Braden Allenby is a trained systems thinker and has contributed extensive writings on industrial ecology. Allenby saw the opportunity for telecommuting to reduce costs for AT&T and reduce pollution while raising employee productivity and satisfaction. As the environment, health, and safety vice president at AT&T, Allenby took the strategic view as opposed to the compliance perspective proscribed for many environment, health, and safety office heads. By the late 1990s AT&T had moved out of manufacturing. The key to the company’s success became service, and the key to high-quality service was application of in-house technology know-how by productive, satisfied employees.
Allenby quietly and successfully promoted telecommuting within the firm for over ten years, despite opposition. It helped that the program was not seen as a conventional “environmental” one that some might have assumed imposed irretrievable overhead costs. Inevitable resistance included the usual institutional inertia against change but also managers’ and employees’ discomfort with unfamiliar telecommuting job structures and loss of easy metrics for productivity. “Time at desk” was still equated with individual productivity as though the assembly line mentality of “if I don’t see you working, you probably aren’t working” held firm in the twenty-first-century information-age economy. In addition, many questioned how telecommuting relates to environment, health, and safety. Furthermore, weak technology, such as limited home computer bandwidth and an insufficient number of individuals willing to lead, slowed the process.
Despite obstacles, over time significant benefits were returned to AT&T as well as to its employees, their families, and their communities. Real estate overhead costs decreased (offices could be closed down) while productivity and job satisfaction increased according to the company’s Telework Center of Excellence studies.Joseph Roitz, Binny Nanavati, and George Levy, Lessons Learned from the Network-Centric Organization: 2004 AT&T Employee Telework Results (Bedminster, NJ: AT&T Telework Center of Excellence, 2005). Brad Allenby provided me with this source. Survey results showed that not having to commute and gaining uninterrupted time to concentrate increased each telecommuter’s workday by one additional productive hour, translating to an approximate 12.5 percent productivity increase. Upgrades to communication technology enabled easier phone messaging through personal computers and saved about one hour per week, an approximate 2.5 percent increase in telecommuters’ productivity.
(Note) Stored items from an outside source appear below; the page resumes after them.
theorem Live.stringSweep_frame (L : Live) (e : EstPar) (dcs : List (Rat × Rat)) :
    (Live.stringSweep L e dcs).mode = L.mode ∧
    (Live.stringSweep L e dcs).pins = L.pins ∧
    (Live.stringSweep L e dcs).time = L.time ∧
    (Live.stringSweep L e dcs).ks = L.ks ∧
    (Live.stringSweep L e dcs).saf = L.saf ∧
    (Live.stringSweep L e dcs).seg = L.seg ∧
    (Live.stringSweep L e dcs).node = L.node ∧
    (Live.stringSweep L e dcs).conv = L.conv ∧
    (Live.stringSweep L e dcs).twin = L.twin ∧
    (Live.stringSweep L e dcs).eng = L.eng ∧
    (Live.stringSweep L e dcs).chi = L.chi ∧
    (Live.stringSweep L e dcs).th = L.th ∧
    (Live.stringSweep L e dcs).mgr = L.mgr ∧
    (Live.stringSweep L e dcs).lgc = L.lgc ∧
    (Live.stringSweep L e dcs).upd = L.upd ∧
    (Live.stringSweep L e dcs).jrn = L.jrn ∧
    (Live.stringSweep L e dcs).ret = L.ret ∧
    (Live.stringSweep L e dcs).obj = L.obj ∧
    (Live.stringSweep L e dcs).blob = L.blob ∧
    (Live.stringSweep L e dcs).out = L.out ∧
    (Live.stringSweep L e dcs).free = L.free := by
  have h0 := @Live.socLevels_frame
  simp [Live.stringSweep, h0]

theorem Live.blendCheck_frame (L : Live) :
    (Live.blendCheck L).mode = L.mode ∧
    (Live.blendCheck L).pins = L.pins ∧
    (Live.blendCheck L).time = L.time ∧
    (Live.blendCheck L).ks = L.ks ∧
    (Live.blendCheck L).saf = L.saf ∧
    (Live.blendCheck L).seg = L.seg ∧
    (Live.blendCheck L).node = L.node ∧
    (Live.blendCheck L).conv = L.conv ∧
    (Live.blendCheck L).twin = L.twin ∧
    (Live.blendCheck L).eng = L.eng ∧
    (Live.blendCheck L).chi = L.chi ∧
    (Live.blendCheck L).th = L.th ∧
    (Live.blendCheck L).mgr = L.mgr ∧
    (Live.blendCheck L).lgc = L.lgc ∧
    (Live.blendCheck L).upd = L.upd ∧
    (Live.blendCheck L).jrn = L.jrn ∧
    (Live.blendCheck L).ret = L.ret ∧
    (Live.blendCheck L).obj = L.obj ∧
    (Live.blendCheck L).blob = L.blob ∧
    (Live.blendCheck L).out = L.out ∧
    (Live.blendCheck L).free = L.free := by
  simp [Live.blendCheck]

theorem Live.cellsSweep_frame (L : Live) (e : EstPar) :
    (Live.cellsSweep L e).mode = L.mode ∧
    (Live.cellsSweep L e).pins = L.pins ∧
    (Live.cellsSweep L e).time = L.time ∧
    (Live.cellsSweep L e).ks = L.ks ∧
    (Live.cellsSweep L e).saf = L.saf ∧
    (Live.cellsSweep L e).seg = L.seg ∧
    (Live.cellsSweep L e).node = L.node ∧
    (Live.cellsSweep L e).conv = L.conv ∧
    (Live.cellsSweep L e).twin = L.twin ∧
    (Live.cellsSweep L e).eng = L.eng ∧
    (Live.cellsSweep L e).chi = L.chi ∧
    (Live.cellsSweep L e).th = L.th ∧
    (Live.cellsSweep L e).mgr = L.mgr ∧
    (Live.cellsSweep L e).lgc = L.lgc ∧
    (Live.cellsSweep L e).upd = L.upd ∧
    (Live.cellsSweep L e).jrn = L.jrn ∧
    (Live.cellsSweep L e).ret = L.ret ∧
    (Live.cellsSweep L e).obj = L.obj ∧
    (Live.cellsSweep L e).blob = L.blob ∧
    (Live.cellsSweep L e).out = L.out := by
  have h0 := @Live.sweepCell_frame
  simp [Live.cellsSweep, h0]

theorem Live.segsSweep_frame (L : Live) (e : EstPar) (before : List Ctx) :
    (Live.segsSweep L e before).mode = L.mode ∧
    (Live.segsSweep L e before).pins = L.pins ∧
    (Live.segsSweep L e before).time = L.time ∧
    (Live.segsSweep L e before).ks = L.ks ∧
    (Live.segsSweep L e before).saf = L.saf ∧
    (Live.segsSweep L e before).seg = L.seg ∧
    (Live.segsSweep L e before).node = L.node ∧
    (Live.segsSweep L e before).conv = L.conv ∧
    (Live.segsSweep L e before).twin = L.twin ∧
    (Live.segsSweep L e before).eng = L.eng ∧
    (Live.segsSweep L e before).chi = L.chi ∧
    (Live.segsSweep L e before).th = L.th ∧
    (Live.segsSweep L e before).mgr = L.mgr ∧
    (Live.segsSweep L e before).lgc = L.lgc ∧
    (Live.segsSweep L e before).upd = L.upd ∧
    (Live.segsSweep L e before).jrn = L.jrn ∧
    (Live.segsSweep L e before).ret = L.ret ∧
    (Live.segsSweep L e before).obj = L.obj ∧
    (Live.segsSweep L e before).blob = L.blob ∧
    (Live.segsSweep L e before).out = L.out ∧
    (Live.segsSweep L e before).free = L.free := by
  have h0 := @Live.sumCheck_frame
  have h1 := @Live.segSweep_frame
  simp [Live.segsSweep, h0, h1]
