-- ==== Sys2Proof/Laws/FrameSite.lean ====
section
/-! SUPPORT. What each operation of Machine/Site.lean leaves as it is. -/

namespace Sys2Proof.Machine

open Sys2Proof

theorem Live.selectMaster_frame (L : Live) (a : Announce) :
    (Live.selectMaster L a).mode = L.mode ∧
    (Live.selectMaster L a).pins = L.pins ∧
    (Live.selectMaster L a).time = L.time ∧
    (Live.selectMaster L a).ks = L.ks ∧
    (Live.selectMaster L a).rcd = L.rcd ∧
    (Live.selectMaster L a).saf = L.saf ∧
    (Live.selectMaster L a).seg = L.seg ∧
    (Live.selectMaster L a).node = L.node ∧
    (Live.selectMaster L a).conv = L.conv ∧
    (Live.selectMaster L a).twin = L.twin ∧
    (Live.selectMaster L a).eng = L.eng ∧
    (Live.selectMaster L a).chi = L.chi ∧
    (Live.selectMaster L a).cap = L.cap ∧
    (Live.selectMaster L a).est = L.est ∧
    (Live.selectMaster L a).th = L.th ∧
    (Live.selectMaster L a).com = L.com ∧
    (Live.selectMaster L a).lgc = L.lgc ∧
    (Live.selectMaster L a).upd = L.upd ∧
    (Live.selectMaster L a).jrn = L.jrn ∧
    (Live.selectMaster L a).dbg = L.dbg ∧
    (Live.selectMaster L a).ret = L.ret ∧
    (Live.selectMaster L a).blob = L.blob ∧
    (Live.selectMaster L a).out = L.out ∧
    (Live.selectMaster L a).free = L.free := by
  simp [Live.selectMaster]

theorem Live.announce_frame (L : Live) (a : Announce) :
    (Live.announce L a).mode = L.mode ∧
    (Live.announce L a).pins = L.pins ∧
    (Live.announce L a).time = L.time ∧
    (Live.announce L a).ks = L.ks ∧
    (Live.announce L a).saf = L.saf ∧
    (Live.announce L a).seg = L.seg ∧
    (Live.announce L a).node = L.node ∧
    (Live.announce L a).conv = L.conv ∧
    (Live.announce L a).twin = L.twin ∧
    (Live.announce L a).eng = L.eng ∧
    (Live.announce L a).chi = L.chi ∧
    (Live.announce L a).est = L.est ∧
    (Live.announce L a).th = L.th ∧
    (Live.announce L a).lgc = L.lgc ∧
    (Live.announce L a).upd = L.upd ∧
    (Live.announce L a).jrn = L.jrn ∧
    (Live.announce L a).ret = L.ret ∧
    (Live.announce L a).blob = L.blob ∧
    (Live.announce L a).out = L.out ∧
    (Live.announce L a).free = L.free := by
  have h0 := @Live.selectMaster_frame
  have h1 := @Live.mgrEv_frame
  simp only [Live.announce]
  (repeat' split) <;> simp [h0, h1]

theorem Live.siteSync_frame (L : Live) (t1 t2 : Int) :
    (Live.siteSync L t1 t2).mode = L.mode ∧
    (Live.siteSync L t1 t2).pins = L.pins ∧
    (Live.siteSync L t1 t2).ks = L.ks ∧
    (Live.siteSync L t1 t2).saf = L.saf ∧
    (Live.siteSync L t1 t2).seg = L.seg ∧
    (Live.siteSync L t1 t2).node = L.node ∧
    (Live.siteSync L t1 t2).conv = L.conv ∧
    (Live.siteSync L t1 t2).twin = L.twin ∧
    (Live.siteSync L t1 t2).eng = L.eng ∧
    (Live.siteSync L t1 t2).chi = L.chi ∧
    (Live.siteSync L t1 t2).est = L.est ∧
    (Live.siteSync L t1 t2).th = L.th ∧
    (Live.siteSync L t1 t2).lgc = L.lgc ∧
    (Live.siteSync L t1 t2).upd = L.upd ∧
    (Live.siteSync L t1 t2).jrn = L.jrn ∧
    (Live.siteSync L t1 t2).ret = L.ret ∧
    (Live.siteSync L t1 t2).blob = L.blob ∧
    (Live.siteSync L t1 t2).out = L.out ∧
    (Live.siteSync L t1 t2).free = L.free := by
  have h0 := @Live.sourceHeard_frame
  have h1 := @Live.useOffset_frame
  have h2 := @Live.lockRun_frame
  simp only [Live.siteSync]
  (repeat' split) <;> simp [h0, h1, h2]

theorem Live.mbSend_frame (L : Live) (conn : Nat) (pdu : Bytes) :
    (Live.mbSend L conn pdu).mode = L.mode ∧
    (Live.mbSend L conn pdu).pins = L.pins ∧
    (Live.mbSend L conn pdu).time = L.time ∧
    (Live.mbSend L conn pdu).ks = L.ks ∧
    (Live.mbSend L conn pdu).rcd = L.rcd ∧
    (Live.mbSend L conn pdu).saf = L.saf ∧
    (Live.mbSend L conn pdu).seg = L.seg ∧
    (Live.mbSend L conn pdu).node = L.node ∧
    (Live.mbSend L conn pdu).conv = L.conv ∧
    (Live.mbSend L conn pdu).twin = L.twin ∧
    (Live.mbSend L conn pdu).eng = L.eng ∧
    (Live.mbSend L conn pdu).chi = L.chi ∧
    (Live.mbSend L conn pdu).cap = L.cap ∧
    (Live.mbSend L conn pdu).est = L.est ∧
    (Live.mbSend L conn pdu).th = L.th ∧
    (Live.mbSend L conn pdu).com = L.com ∧
    (Live.mbSend L conn pdu).mgr = L.mgr ∧
    (Live.mbSend L conn pdu).lgc = L.lgc ∧
    (Live.mbSend L conn pdu).upd = L.upd ∧
    (Live.mbSend L conn pdu).jrn = L.jrn ∧
    (Live.mbSend L conn pdu).dbg = L.dbg ∧
    (Live.mbSend L conn pdu).ret = L.ret ∧
    (Live.mbSend L conn pdu).obj = L.obj ∧
    (Live.mbSend L conn pdu).blob = L.blob ∧
    (Live.mbSend L conn pdu).free = L.free := by
  simp [Live.mbSend]

theorem Live.mbFail_frame (L : Live) (conn fc code : Nat) :
    (Live.mbFail L conn fc code).mode = L.mode ∧
    (Live.mbFail L conn fc code).pins = L.pins ∧
    (Live.mbFail L conn fc code).time = L.time ∧
    (Live.mbFail L conn fc code).ks = L.ks ∧
    (Live.mbFail L conn fc code).rcd = L.rcd ∧
    (Live.mbFail L conn fc code).saf = L.saf ∧
    (Live.mbFail L conn fc code).seg = L.seg ∧
    (Live.mbFail L conn fc code).node = L.node ∧
    (Live.mbFail L conn fc code).conv = L.conv ∧
    (Live.mbFail L conn fc code).twin = L.twin ∧
    (Live.mbFail L conn fc code).eng = L.eng ∧
    (Live.mbFail L conn fc code).chi = L.chi ∧
    (Live.mbFail L conn fc code).cap = L.cap ∧
    (Live.mbFail L conn fc code).est = L.est ∧
    (Live.mbFail L conn fc code).th = L.th ∧
    (Live.mbFail L conn fc code).com = L.com ∧
    (Live.mbFail L conn fc code).mgr = L.mgr ∧
    (Live.mbFail L conn fc code).lgc = L.lgc ∧
    (Live.mbFail L conn fc code).upd = L.upd ∧
    (Live.mbFail L conn fc code).jrn = L.jrn ∧
    (Live.mbFail L conn fc code).dbg = L.dbg ∧
    (Live.mbFail L conn fc code).ret = L.ret ∧
    (Live.mbFail L conn fc code).obj = L.obj ∧
    (Live.mbFail L conn fc code).blob = L.blob ∧
    (Live.mbFail L conn fc code).free = L.free := by
  have h0 := @Live.mbSend_frame
  simp [Live.mbFail, h0]

end Sys2Proof.Machine
end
The program expanded rapidly as financial and other advantages proved the efficacy of telecommuting. About 35,000 AT&T management employees were full-time telecommuters in 2002 representing 10 percent of the workforce. By 2004 that number had expanded to 30 percent. Another 41 percent worked from home one to two days a week. Detailed records were kept on the telecommuting program’s benefits and costs. Records included the number of employees who telecommuted and how many days they telecommuted per month, whether on the road, at home, or in a telecenter or satellite office. An annual survey provided the quantitative data and subjective elements of participation, such as employee perceptions of the personal and professional benefits.
Important results relevant for other companies were described in the AT&T report: “Work/family balance and improved productivity remain the top-tier benefits. Typically, these two things are seen as mutually exclusive—spending more time with one’s family while simultaneously getting more work done would seem to be impossible—but teleworkers are able to have their cake and eat it, too.”Joseph Roitz, Binny Nanavati, and George Levy, Lessons Learned from the Network-Centric Organization: 2004 AT&T Employee Telework Results (Bedminster, NJ: AT&T Telework Center of Excellence, 2005). Brad Allenby provided me with this source. Feedback on disadvantages of telework was recorded and used to adjust the program optimally.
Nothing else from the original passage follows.